Source data below:

-- ==== Sys2Proof/Machine/Ops.lean ====
section
/-!
DEFINITION. The named operations that every command's meaning is built from: register fields, memory bytes, unit
numbering, messages, the event log, the NVM journal, the status plate, and the outputs that follow from the state.
-/
namespace Sys2Proof.Machine

/-! ### Register fields -/

/-- The key of a field of register instance `i` in the store of fields (DEDUCED, log entry 17). -/
def fkey (f : Fld) (i : Nat) : Nat := 512 * i + f.num

/-- What a register field holds. -/
def State.fld (s : State) (f : Fld) (i : Nat) : Nat := SMap.get f.desc.reset s.regs (fkey f i)

/-- The state with a register field set; bits beyond its width are lost. -/
def State.setFld (s : State) (f : Fld) (i v : Nat) : State :=
  { s with regs := SMap.set f.desc.reset s.regs (fkey f i) (v % 2 ^ f.desc.w) }

/-- A count in a register field: a read-to-clear count saturates, any other wraps. -/
def State.bump (s : State) (f : Fld) (i n : Nat) : State :=
  if f.desc.acc = .rc then s.setFld f i (satAdd f.desc.w (s.fld f i) n)
  else s.setFld f i (wrapAdd f.desc.w (s.fld f i) n)

/-- A register field as a truth value. -/
def State.flag (s : State) (f : Fld) (i : Nat) : Bool := s.fld f i != 0

/-- The state in which the fields whose number and instance `drop` names hold their reset values again. -/
def State.resetFlds (s : State) (drop : Nat → Nat → Bool) : State :=
  { s with regs := SMap.dropIf s.regs (fun k _ => drop (k % 512) (k / 512)) }

/-- Whether field number `n` lies in the block of registers from field `a` to field `b` (Table 3.6). -/
def inBlock (a b : Fld) (n : Nat) : Bool := decide (a.num ≤ n) && decide (n ≤ b.num)

/-! ### Memory bytes -/

/-- The byte at an address; bytes that nothing has written read as zero (R78 step 11, DESIGN CHOICE elsewhere) (DESIGN CHOICE, log entry 7). -/
def State.byte (s : State) (a : Nat) : Byte := SMap.get 0 s.mem a

/-- The state with one byte written. -/
def State.setByte (s : State) (a : Nat) (b : Byte) : State := { s with mem := SMap.set 0 s.mem a b }

/-- Memory's canonical form: addresses strictly rising, no entry equal to what an unlisted address reads as. -/
def Memory.wf (m : List Host.Cell) : Bool := SMap.wf 0 m

/-- `n` bytes from an address, lowest first. -/
def State.bytes (s : State) (a : Nat) : Nat → List Byte
  | 0 => []
  | n + 1 => s.byte a :: s.bytes (a + 1) n

/-- The state with bytes written from an address on. -/
def State.setBytes (s : State) (a : Nat) : List Byte → State
  | [] => s
  | b :: bs => (s.setByte a b).setBytes (a + 1) bs

/-- The number that `n` bytes hold, byte 0 the lowest (R11). -/
def State.load (s : State) (a n : Nat) : Nat := leNat (s.bytes a n)

/-- The state with the `n` low bytes of a number written. -/
def State.store (s : State) (a n v : Nat) : State := s.setBytes a (leBytes n v)

/-- The line at a line-aligned address. -/
def State.lineAt (s : State) (a : Nat) : LineData := BitVec.ofNat 512 (s.load a 64)

/-- The bytes of a line under a mask put over an old line: bit `i` of the mask stands for byte `i`. -/
def mergeMask (old new : LineData) (mask : BitVec 64) : LineData :=
  BitVec.ofNat 512 (leNat ((List.range 64).map (fun i =>
    BitVec.ofNat 8 ((if mask.getLsbD i then new.toNat else old.toNat) >>> (8 * i)))))

/-! ### Free values -/

/-- The next free word, and the state that has drawn it. -/
def State.freshWord (s : State) : BitVec 64 × State :=
  (Config.freeWord s.fresh, { s with fresh := s.fresh + 1 })

/-! ### Units -/

/-- The bay, ply and core numbering of R22 and R23: core = bay × 32 + j, ply = bay × 4 + p. -/
def bayOfCore (c : Nat) : Nat := c / 32
def plyOfCore (c : Nat) : Nat := c / 8
def bayOfPly (p : Nat) : Nat := p / 4

/-- Sorted insertion without repeats. -/
def insertNat (x : Nat) : List Nat → List Nat
  | [] => [x]
  | y :: ys => if x < y then x :: y :: ys else if x = y then y :: ys else y :: insertNat x ys

/-- Sorted union without repeats. -/
def unionNat (xs ys : List Nat) : List Nat := xs.foldl (fun a x => insertNat x a) ys

/-- An element put before the first that it may stand before. -/
def insertBy {α : Type} (le : α → α → Bool) (x : α) : List α → List α
  | [] => [x]
  | y :: ys => if le x y then x :: y :: ys else y :: insertBy le x ys

/-- A list in order; elements that tie keep their order. -/
def sortBy {α : Type} (le : α → α → Bool) (l : List α) : List α := l.foldr (insertBy le) []

/-- The numbers from `a` to `a + n - 1`. -/
def span (a n : Nat) : List Nat := (List.range n).map (· + a)

/-- Whether a unit is fenced in the live stopper map: a ply or bay when all its cores are (R629, R639). -/
def State.fencedUnit (s : State) (u : UnitRef) : Bool :=
  match u.kind with
  | .core => s.fences.cores.contains u.id
  | .ply => (span (8 * u.id) 8).all s.fences.cores.contains
  | .bay => (span (32 * u.id) 32).all s.fences.cores.contains
  | .vault => s.fences.vaults.contains u.id
  | .router => s.fences.routers.contains u.id
  | _ => false

/-- The records of numbered units. -/
def State.port (s : State) (p : Nat) : Port := SMap.get {} s.ports p
def State.setPort (s : State) (p : Nat) (v : Port) : State := { s with ports := SMap.set {} s.ports p v }
def State.router (s : State) (k : Nat) : Router := SMap.get {} s.routers k
def State.setRouter (s : State) (k : Nat) (v : Router) : State := { s with routers := SMap.set {} s.routers k v }
def State.line (s : State) (l : Nat) : LineMeta := SMap.get {} s.lines l
def State.setLine (s : State) (l : Nat) (v : LineMeta) : State := { s with lines := SMap.set {} s.lines l v }
def State.vault (s : State) (v : Nat) : Vault := SMap.get {} s.vaults v
def State.setVault (s : State) (v : Nat) (x : Vault) : State := { s with vaults := SMap.set {} s.vaults v x }
def State.bay (s : State) (k : Nat) : BayDat := SMap.get {} s.bays k
def State.setBay (s : State) (k : Nat) (x : BayDat) : State := { s with bays := SMap.set {} s.bays k x }
def State.bus (s : State) (k : Nat) : BayBus := SMap.get {} s.buses k
def State.setBus (s : State) (k : Nat) (x : BayBus) : State := { s with buses := SMap.set {} s.buses k x }
def State.ply (s : State) (k : Nat) : Ply := SMap.get {} s.plies k
def State.setPly (s : State) (k : Nat) (x : Ply) : State := { s with plies := SMap.set {} s.plies k x }

/-- The home port of a coil, if a VF is bound (R605). -/
def State.homeOf (s : State) (coil : Nat) : Option Nat :=
  if s.flag .CP_COIL_ADMIN_HOME_VALID coil then some (s.fld .CP_COIL_ADMIN_HOME coil) else none

/-- The coil that owns a ply (Table 18.1). -/
def State.plyCoil (s : State) (ply : Nat) : Option Nat :=
  if s.flag .CP_PLY_OWNER_VALID ply then some (s.fld .CP_PLY_OWNER_COIL ply) else none

/-- The coil that owns a vault. -/
def State.vaultCoil (s : State) (v : Nat) : Option Nat :=
  if s.flag .SP_VAULT_OWNER_VALID v then some (s.fld .SP_VAULT_OWNER_COIL v) else none

/-- Cleat runs: the always-on domain is on and Gwyn serves requests (R660, R750). -/
def State.cleatUp (s : State) : Bool := s.module.aoOn && s.cleat.running

/-- The wafer is in service (Table 3.1 step 13). -/
def State.ready (s : State) : Bool := decide (s.module.wakeState = .ready)

/-! ### Messages -/

/-- The state after one more message. -/
def State.send (s : State) (m : Out) : State := { s with out := s.out ++ [m] }

/-- A power management event of the PF: PME_Status is set, and with PME_En the port sends PM_PME in D3hot, or drives WAKE_N low in D3cold
(R132). -/
def State.raisePme (s : State) (p : Nat) : State :=
  let s := s.setFld .HT_PM_STATUS_PME_PENDING p 1
  if SMap.get 0 (s.port p).cfg CfgField.pmeEn.ctorIdx = 0 then s
  else if (s.port p).d3cold then s.setFld .HT_PM_STATUS_WAKE p 1
  else s.send (.pmPme p)

/-- The function's MSI-X table is enabled and the vector's mask clear; a message of a masked vector waits in the
PBA (R109, R141). A port without a link, in Port Hold or in D3 holds it too, and a function in reset discards it (DESIGN CHOICE, log entry 36). -/
def State.raiseMsix (s : State) (p fn vec : Nat) : State :=
  let pt := s.port p
  if pt.flr.any (fun x => x.1 = fn || x.1 = 0) then s
  else if pt.linkUp && s.fld .HT_PM_STATUS_DSTATE p = 0 && !s.flag .HT_HOLD_STATUS_HOLD p &&
      pt.msixOn.contains fn && !pt.vecMask.contains (fn, vec) then
    s.send (.msix p fn vec)
  else
    let s := s.setPort p { pt with msix := if pt.msix.contains (fn, vec) then pt.msix else pt.msix ++ [(fn, vec)] }
    if s.fld .HT_PM_STATUS_DSTATE p = 3 || pt.d3cold then s.raisePme p else s

/-! ### NVM journal (R655 to R658) -/

/-- One journaled object of `src` put into `dst` (Table 19.9). -/
def NvmObjects.copy (obj : Nat) (src dst : NvmObjects) : NvmObjects :=
  match obj with
  | 1 => { dst with fences := src.fences, causes := src.causes }
  | 2 => { dst with plog := src.plog }
  | 3 => { dst with plateBegin := src.plateBegin, plateEnd := src.plateEnd }
  | 4 => { dst with gpio := src.gpio }
  | 5 => { dst with cap := src.cap }
  | 6 => { dst with trained := src.trained, spares := src.spares }
  | 7 => { dst with controlPort := src.controlPort, testMode := src.testMode, bend := src.bend }
  | _ => dst

/-- The queue's priority of an object (R656): the fence journal, plate records, the persistent log, the rest. -/
def nvmRank (obj : Nat) : Nat := if obj = 1 then 0 else if obj = 3 then 1 else if obj = 2 then 2 else 3

/-- An object put into the queue behind those of its priority, once. -/
def nvmInsert (obj : Nat) : List Nat → List Nat
  | [] => [obj]
  | x :: xs => if x = obj then x :: xs else if nvmRank obj < nvmRank x then obj :: x :: xs.filter (· ≠ obj)
      else x :: nvmInsert obj xs

/-- NVM writes start only while Gwyn runs and the input is at 46.0 V or more (R57, R656, R660). -/
def State.nvmMayStart (s : State) : Bool := s.cleatUp && !s.module.inputBad

/-- The next queued update starts if none is being written; it takes the object's content as it stands (R656). -/
def State.nvmPump (s : State) : State :=
  match s.nvm.writing, s.nvm.queue with
  | none, obj :: q =>
    if s.nvmMayStart then { s with nvm := { s.nvm with writing := some (obj, s.nvm.live), queue := q } } else s
  | _, _ => s

/-- A journaled object has changed: an update of it waits its turn, unless one waits already (R640, R656). -/
def State.journal (s : State) (obj : Nat) : State :=
  ({ s with nvm := { s.nvm with queue := nvmInsert obj s.nvm.queue } } : State).nvmPump

/-! ### Status plate (R71 to R77, R765) -/

/-- The entries that the fault area shows: the two most recent FATAL or MAINTENANCE entries that were not acknowledged
before this wake (R648). -/
def State.faultArea (s : State) : List LogEntry :=
  let live := s.nvm.live.plog.filter (fun e => e.acked = none || e.acked = some s.module.wakeCount)
  (live.drop (live.length - 2)).map (·.entry)

/-- A change of the state word (R72, R765). -/
def State.plateWord (s : State) (w : StateWord) : State :=
  if s.plate.wanted.word = w then s
  else { s with plate := { s.plate with wanted := { s.plate.wanted with word := w }, urgent := true } }

/-- The fault area follows the latched entries (R648). -/
def State.plateFaults (s : State) : State :=
  if s.plate.wanted.faults = s.faultArea then s
  else { s with plate := { s.plate with wanted := { s.plate.wanted with faults := s.faultArea }, urgent := true } }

End of Source data.

**What the task requires:** Your answer should be all lines from the data that contain "first".

**Result:**
/-- `n` bytes from an address, lowest first. -/
/-- An element put before the first that it may stand before. -/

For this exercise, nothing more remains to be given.